[[ Recorded data, beginning ]]

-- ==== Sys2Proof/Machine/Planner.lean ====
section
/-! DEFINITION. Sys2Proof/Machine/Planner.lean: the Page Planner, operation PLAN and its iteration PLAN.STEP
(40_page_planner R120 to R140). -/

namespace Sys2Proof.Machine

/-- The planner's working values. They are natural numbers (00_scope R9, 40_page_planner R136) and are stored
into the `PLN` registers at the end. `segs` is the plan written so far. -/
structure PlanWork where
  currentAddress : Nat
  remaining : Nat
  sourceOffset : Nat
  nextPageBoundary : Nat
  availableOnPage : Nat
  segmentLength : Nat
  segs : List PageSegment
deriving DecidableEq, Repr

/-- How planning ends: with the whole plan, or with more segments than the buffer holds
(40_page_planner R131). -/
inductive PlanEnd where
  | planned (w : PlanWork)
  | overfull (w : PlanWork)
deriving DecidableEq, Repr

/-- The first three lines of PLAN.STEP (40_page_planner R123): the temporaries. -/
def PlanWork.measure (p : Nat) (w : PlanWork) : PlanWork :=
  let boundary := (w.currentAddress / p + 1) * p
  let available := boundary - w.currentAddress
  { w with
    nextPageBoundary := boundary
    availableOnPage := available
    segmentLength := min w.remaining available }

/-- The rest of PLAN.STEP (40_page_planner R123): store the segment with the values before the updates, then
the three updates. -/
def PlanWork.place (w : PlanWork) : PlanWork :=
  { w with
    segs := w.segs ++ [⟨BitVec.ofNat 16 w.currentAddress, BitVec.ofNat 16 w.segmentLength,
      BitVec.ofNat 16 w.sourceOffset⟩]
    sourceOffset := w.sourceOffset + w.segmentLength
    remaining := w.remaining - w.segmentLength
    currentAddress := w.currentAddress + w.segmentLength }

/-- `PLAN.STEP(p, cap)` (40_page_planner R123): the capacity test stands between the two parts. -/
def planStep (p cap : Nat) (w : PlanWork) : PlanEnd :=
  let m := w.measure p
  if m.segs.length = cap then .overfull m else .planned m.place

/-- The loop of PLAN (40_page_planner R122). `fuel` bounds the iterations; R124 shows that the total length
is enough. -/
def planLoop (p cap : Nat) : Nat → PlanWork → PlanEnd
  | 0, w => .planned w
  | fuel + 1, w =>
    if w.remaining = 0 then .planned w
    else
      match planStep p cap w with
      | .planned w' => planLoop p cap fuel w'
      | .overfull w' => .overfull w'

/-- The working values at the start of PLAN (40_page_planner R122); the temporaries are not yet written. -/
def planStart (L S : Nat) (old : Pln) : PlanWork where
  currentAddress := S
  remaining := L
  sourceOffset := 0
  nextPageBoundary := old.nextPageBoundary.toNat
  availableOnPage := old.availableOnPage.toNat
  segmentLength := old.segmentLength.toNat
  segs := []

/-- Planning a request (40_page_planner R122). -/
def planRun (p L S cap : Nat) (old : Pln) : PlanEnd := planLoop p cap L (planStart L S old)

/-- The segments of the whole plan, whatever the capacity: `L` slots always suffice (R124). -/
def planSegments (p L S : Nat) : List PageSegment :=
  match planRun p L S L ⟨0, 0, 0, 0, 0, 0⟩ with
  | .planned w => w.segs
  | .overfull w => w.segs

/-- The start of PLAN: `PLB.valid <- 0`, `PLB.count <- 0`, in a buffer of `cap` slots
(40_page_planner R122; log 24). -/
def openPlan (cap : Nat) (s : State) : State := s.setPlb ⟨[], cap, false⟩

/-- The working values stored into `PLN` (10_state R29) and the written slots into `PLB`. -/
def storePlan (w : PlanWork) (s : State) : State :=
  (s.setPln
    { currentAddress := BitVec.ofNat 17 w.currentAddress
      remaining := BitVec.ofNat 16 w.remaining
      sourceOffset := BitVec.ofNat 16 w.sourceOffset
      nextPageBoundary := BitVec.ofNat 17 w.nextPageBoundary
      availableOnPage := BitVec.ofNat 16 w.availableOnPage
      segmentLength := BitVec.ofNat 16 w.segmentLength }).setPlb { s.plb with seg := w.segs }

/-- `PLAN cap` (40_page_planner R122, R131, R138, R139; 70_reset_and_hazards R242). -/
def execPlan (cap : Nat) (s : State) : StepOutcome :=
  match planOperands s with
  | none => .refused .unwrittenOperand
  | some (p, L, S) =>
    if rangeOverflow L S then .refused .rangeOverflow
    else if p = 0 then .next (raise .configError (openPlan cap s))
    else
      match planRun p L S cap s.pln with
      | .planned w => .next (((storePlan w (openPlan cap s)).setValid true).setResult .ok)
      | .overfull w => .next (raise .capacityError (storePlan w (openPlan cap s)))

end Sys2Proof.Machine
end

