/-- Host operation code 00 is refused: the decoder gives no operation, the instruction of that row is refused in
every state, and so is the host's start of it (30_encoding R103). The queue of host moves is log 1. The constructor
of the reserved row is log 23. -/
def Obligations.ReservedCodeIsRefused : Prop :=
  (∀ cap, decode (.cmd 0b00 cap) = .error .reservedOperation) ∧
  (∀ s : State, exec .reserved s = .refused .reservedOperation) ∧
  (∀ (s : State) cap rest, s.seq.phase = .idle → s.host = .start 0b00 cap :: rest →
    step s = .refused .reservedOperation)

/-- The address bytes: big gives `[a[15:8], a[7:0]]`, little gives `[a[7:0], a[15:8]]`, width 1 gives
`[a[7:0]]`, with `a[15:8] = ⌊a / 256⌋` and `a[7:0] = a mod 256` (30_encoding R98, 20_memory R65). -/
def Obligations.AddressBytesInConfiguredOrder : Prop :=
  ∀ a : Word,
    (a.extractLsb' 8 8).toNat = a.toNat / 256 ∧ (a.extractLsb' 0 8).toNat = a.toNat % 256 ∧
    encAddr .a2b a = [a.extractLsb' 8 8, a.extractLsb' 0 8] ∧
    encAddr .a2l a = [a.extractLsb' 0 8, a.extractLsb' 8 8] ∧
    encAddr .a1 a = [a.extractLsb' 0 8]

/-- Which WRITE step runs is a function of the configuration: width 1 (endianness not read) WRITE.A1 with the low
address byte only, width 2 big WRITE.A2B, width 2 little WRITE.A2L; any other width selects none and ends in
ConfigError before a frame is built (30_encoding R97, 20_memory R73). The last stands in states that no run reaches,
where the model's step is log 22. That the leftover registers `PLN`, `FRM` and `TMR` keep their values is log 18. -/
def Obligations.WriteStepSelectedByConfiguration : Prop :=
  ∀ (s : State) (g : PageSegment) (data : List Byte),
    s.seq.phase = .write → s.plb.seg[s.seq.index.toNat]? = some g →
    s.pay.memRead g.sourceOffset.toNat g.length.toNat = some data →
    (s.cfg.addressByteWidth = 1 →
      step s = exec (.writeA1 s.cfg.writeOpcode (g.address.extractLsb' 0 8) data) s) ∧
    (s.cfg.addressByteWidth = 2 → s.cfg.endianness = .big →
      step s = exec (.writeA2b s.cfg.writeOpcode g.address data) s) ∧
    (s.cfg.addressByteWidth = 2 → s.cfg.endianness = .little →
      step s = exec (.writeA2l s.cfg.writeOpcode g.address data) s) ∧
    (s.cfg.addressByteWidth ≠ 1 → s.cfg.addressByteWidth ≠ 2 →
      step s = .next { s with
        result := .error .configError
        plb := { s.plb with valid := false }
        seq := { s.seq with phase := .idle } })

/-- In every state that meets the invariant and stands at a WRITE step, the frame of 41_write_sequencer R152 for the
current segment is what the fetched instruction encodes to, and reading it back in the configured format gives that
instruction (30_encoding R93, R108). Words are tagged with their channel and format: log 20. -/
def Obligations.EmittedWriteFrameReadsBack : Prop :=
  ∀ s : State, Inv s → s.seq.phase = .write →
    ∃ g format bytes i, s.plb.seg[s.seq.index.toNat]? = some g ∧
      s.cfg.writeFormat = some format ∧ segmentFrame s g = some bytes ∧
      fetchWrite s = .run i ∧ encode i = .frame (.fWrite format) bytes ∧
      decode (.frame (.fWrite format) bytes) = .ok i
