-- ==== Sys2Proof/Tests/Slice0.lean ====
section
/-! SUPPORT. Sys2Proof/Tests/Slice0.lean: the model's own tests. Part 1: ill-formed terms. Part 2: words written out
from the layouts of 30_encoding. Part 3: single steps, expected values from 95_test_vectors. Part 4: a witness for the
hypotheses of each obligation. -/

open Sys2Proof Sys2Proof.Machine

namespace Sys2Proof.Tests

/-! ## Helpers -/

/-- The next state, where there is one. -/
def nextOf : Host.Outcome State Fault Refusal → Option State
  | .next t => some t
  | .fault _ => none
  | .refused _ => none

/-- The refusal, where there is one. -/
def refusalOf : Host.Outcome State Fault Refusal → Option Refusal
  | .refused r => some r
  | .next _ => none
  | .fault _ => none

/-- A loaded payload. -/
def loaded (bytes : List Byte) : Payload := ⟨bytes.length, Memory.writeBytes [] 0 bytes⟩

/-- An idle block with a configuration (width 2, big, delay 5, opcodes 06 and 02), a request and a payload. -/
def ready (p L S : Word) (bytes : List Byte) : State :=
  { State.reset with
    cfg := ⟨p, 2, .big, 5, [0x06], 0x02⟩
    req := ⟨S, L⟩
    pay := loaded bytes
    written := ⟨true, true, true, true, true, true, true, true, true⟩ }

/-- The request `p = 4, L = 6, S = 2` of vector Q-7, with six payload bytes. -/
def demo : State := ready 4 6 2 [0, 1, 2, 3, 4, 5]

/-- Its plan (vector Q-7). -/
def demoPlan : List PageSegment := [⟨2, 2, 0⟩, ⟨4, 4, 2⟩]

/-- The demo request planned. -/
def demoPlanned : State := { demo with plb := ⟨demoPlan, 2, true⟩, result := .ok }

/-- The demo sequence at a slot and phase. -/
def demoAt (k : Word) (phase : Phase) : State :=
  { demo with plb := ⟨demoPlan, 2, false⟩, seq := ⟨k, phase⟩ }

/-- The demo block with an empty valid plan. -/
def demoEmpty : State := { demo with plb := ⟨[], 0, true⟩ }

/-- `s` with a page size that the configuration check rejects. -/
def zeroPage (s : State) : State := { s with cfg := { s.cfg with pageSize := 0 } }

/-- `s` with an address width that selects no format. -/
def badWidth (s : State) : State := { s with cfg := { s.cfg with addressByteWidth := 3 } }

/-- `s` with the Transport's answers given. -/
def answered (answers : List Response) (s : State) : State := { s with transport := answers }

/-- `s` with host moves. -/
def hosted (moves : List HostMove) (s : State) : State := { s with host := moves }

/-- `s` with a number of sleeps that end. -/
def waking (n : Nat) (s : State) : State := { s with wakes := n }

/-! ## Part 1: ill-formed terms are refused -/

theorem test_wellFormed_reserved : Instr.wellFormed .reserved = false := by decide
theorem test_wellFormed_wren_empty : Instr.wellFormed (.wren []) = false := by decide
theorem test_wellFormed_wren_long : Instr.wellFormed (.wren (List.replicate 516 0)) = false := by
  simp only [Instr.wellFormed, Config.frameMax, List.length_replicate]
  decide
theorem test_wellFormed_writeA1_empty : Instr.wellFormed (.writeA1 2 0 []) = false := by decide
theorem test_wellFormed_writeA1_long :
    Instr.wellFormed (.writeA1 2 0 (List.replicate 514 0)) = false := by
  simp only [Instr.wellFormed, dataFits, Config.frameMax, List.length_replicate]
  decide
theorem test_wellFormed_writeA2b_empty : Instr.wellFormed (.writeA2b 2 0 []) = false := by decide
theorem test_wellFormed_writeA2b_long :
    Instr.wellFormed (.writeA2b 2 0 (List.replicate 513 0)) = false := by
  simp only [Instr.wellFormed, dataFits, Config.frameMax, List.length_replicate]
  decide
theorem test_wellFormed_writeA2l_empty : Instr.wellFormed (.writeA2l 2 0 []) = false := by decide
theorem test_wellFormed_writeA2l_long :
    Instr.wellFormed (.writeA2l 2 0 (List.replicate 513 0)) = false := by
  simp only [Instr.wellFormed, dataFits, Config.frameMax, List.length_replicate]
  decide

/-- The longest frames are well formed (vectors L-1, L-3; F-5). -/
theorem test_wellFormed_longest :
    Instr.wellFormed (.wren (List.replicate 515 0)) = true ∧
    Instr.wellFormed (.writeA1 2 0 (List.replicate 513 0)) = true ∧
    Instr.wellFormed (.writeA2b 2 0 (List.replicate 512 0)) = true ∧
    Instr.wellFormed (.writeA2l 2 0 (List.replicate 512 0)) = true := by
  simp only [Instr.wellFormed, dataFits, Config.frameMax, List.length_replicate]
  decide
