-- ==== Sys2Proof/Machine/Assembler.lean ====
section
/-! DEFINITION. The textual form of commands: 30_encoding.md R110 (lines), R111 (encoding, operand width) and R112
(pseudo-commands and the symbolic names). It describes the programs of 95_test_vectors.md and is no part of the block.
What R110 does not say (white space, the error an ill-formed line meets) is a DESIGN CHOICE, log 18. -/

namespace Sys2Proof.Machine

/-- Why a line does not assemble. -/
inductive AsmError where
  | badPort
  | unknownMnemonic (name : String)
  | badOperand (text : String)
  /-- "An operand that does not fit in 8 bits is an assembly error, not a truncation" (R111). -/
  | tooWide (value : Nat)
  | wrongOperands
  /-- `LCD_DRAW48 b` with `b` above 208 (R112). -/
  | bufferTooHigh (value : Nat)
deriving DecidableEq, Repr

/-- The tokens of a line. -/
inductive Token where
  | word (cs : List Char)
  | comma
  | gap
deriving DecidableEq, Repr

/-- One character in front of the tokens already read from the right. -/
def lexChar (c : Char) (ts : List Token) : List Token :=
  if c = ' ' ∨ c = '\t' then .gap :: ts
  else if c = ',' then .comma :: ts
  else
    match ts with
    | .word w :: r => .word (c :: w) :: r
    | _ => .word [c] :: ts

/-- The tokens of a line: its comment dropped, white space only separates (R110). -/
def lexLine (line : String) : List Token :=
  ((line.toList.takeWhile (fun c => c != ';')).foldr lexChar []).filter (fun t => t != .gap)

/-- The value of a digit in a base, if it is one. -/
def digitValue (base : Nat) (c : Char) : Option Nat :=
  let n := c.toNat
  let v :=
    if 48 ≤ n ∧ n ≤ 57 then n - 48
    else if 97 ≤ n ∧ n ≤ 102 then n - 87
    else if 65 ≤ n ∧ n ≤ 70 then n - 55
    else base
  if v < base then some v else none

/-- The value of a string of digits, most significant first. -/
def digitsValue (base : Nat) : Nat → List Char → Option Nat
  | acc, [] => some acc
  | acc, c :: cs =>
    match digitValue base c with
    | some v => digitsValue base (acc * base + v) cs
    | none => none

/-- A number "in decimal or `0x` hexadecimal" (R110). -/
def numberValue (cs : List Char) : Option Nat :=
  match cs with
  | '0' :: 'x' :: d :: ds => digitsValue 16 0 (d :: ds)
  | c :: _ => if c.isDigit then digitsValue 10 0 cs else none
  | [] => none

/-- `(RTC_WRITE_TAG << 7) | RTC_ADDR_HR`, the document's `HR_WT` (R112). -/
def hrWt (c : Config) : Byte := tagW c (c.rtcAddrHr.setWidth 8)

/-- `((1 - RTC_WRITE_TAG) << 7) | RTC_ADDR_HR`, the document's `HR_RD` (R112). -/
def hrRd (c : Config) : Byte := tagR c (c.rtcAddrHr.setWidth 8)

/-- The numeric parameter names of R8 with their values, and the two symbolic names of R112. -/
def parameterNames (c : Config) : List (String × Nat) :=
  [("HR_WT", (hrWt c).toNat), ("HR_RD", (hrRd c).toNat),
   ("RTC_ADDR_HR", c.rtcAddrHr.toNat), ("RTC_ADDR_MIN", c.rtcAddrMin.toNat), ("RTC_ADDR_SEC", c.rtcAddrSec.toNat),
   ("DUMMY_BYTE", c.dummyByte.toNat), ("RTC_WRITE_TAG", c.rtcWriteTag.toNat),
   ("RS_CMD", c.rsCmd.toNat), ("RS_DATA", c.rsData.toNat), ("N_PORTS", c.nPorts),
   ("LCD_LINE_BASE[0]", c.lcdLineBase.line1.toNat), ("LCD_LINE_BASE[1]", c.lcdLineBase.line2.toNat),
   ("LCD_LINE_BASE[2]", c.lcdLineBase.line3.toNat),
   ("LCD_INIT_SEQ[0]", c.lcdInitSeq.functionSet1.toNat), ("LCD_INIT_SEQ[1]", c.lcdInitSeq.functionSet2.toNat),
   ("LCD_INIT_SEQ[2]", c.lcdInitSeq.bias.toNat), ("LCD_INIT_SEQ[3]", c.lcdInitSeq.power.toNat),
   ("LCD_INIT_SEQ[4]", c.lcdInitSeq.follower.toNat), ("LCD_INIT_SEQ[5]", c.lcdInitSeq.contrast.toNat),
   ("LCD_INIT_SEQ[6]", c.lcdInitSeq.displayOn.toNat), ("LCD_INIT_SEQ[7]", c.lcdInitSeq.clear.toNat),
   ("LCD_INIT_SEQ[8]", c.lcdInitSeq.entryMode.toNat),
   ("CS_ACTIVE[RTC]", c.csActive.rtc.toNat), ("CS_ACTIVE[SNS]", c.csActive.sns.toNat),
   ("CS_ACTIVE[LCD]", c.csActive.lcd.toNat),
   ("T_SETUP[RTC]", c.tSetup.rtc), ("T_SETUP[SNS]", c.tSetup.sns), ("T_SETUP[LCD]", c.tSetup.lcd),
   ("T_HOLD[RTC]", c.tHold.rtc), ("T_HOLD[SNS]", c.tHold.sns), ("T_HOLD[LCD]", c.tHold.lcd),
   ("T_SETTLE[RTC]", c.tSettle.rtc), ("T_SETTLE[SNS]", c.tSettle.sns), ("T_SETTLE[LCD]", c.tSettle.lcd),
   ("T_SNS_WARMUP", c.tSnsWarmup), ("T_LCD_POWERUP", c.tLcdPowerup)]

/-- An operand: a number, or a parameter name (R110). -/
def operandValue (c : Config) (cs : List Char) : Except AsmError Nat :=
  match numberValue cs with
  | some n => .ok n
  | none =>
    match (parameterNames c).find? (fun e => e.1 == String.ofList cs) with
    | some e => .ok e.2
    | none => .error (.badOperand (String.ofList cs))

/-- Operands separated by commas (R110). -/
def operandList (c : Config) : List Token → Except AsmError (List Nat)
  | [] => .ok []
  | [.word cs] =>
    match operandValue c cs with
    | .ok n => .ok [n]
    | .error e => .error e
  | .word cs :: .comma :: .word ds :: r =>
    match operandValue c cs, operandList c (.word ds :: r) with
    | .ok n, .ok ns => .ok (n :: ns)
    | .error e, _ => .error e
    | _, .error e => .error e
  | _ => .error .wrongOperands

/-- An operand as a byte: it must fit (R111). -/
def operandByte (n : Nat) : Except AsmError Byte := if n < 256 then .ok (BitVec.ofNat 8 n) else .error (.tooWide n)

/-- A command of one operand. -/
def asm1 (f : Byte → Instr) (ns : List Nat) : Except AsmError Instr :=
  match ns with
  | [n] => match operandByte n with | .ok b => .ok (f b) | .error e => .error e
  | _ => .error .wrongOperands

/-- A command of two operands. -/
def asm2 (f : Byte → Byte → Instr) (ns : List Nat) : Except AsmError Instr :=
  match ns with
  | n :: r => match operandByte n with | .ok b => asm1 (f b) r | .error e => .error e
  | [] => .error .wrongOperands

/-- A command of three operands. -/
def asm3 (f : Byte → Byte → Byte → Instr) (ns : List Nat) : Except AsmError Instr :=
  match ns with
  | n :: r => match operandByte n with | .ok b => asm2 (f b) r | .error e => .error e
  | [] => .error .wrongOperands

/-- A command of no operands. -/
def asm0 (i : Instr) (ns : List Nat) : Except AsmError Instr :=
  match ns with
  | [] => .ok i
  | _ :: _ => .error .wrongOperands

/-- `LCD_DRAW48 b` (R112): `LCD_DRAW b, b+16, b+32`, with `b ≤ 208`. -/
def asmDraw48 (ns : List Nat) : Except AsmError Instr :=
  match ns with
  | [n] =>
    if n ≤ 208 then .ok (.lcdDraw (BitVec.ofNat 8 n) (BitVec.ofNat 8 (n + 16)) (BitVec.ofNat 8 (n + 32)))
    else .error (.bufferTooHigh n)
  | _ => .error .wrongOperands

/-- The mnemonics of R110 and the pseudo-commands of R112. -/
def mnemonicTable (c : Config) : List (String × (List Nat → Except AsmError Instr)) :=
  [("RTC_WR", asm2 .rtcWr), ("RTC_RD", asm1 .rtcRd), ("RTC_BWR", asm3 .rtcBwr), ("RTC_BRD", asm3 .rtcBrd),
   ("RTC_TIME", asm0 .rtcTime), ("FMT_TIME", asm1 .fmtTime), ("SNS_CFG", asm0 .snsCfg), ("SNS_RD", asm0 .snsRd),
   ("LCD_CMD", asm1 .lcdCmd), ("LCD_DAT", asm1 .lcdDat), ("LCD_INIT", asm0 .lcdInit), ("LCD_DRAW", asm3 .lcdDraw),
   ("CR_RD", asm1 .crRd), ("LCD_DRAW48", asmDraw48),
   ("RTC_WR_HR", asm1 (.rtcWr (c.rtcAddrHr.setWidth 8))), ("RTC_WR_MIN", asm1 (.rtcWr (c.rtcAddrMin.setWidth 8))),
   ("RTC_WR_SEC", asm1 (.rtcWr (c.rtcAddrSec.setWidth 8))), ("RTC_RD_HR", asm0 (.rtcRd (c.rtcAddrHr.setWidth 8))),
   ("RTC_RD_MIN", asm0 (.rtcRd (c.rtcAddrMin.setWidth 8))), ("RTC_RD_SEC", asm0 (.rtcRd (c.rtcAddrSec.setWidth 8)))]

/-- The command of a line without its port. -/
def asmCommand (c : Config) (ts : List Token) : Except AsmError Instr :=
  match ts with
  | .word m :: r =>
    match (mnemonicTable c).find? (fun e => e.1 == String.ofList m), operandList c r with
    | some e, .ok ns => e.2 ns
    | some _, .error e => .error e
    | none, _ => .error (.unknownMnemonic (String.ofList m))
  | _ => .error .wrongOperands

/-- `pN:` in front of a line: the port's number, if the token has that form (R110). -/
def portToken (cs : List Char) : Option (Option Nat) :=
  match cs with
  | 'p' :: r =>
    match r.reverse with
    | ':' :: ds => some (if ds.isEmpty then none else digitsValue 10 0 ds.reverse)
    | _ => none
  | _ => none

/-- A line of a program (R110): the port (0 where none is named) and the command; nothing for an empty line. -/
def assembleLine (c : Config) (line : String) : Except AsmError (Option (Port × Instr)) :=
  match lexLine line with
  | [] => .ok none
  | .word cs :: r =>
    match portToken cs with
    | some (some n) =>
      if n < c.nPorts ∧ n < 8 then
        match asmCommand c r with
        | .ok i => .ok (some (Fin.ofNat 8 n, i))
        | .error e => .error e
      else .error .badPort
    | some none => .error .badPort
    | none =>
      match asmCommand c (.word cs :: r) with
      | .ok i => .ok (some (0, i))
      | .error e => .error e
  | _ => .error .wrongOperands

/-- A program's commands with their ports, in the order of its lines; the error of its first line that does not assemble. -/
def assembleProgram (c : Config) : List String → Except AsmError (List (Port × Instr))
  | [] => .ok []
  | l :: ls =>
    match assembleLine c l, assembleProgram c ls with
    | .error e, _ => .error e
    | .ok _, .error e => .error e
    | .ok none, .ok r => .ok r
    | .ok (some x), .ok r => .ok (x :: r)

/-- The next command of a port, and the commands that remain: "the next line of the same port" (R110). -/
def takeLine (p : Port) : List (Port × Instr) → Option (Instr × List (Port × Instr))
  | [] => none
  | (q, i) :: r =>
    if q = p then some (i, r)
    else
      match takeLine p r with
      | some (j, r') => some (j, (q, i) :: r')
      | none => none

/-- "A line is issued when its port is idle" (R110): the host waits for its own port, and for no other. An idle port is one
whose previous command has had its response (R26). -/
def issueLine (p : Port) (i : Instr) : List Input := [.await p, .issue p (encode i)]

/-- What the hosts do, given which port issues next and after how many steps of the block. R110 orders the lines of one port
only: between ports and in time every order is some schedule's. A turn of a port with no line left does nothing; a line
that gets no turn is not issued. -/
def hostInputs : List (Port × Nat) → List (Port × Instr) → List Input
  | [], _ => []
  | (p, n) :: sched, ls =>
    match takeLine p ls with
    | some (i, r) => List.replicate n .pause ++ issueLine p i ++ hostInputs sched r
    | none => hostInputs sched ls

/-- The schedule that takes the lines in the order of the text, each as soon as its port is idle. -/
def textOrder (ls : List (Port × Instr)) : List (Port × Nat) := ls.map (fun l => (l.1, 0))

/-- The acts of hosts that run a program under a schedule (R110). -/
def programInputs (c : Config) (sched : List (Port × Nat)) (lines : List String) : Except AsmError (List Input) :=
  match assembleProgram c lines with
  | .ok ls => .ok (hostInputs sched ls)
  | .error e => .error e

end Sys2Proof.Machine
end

[[ Recorded data, end ]]

The answer is the lines above between the line holding "match planRun p L S L" and the line holding "def openPlan (cap", inclusive, each written out exactly, and no others.

  match planRun p L S L ⟨0, 0, 0, 0, 0, 0⟩ with
  | .planned w => w.segs
  | .overfull w => w.segs

/-- The start of PLAN: `PLB.valid <- 0`, `PLB.count <- 0`, in a buffer of `cap` slots
(40_page_planner R122; log 24). -/
def openPlan (cap : Nat) (s : State) : State := s.setPlb ⟨[], cap, false⟩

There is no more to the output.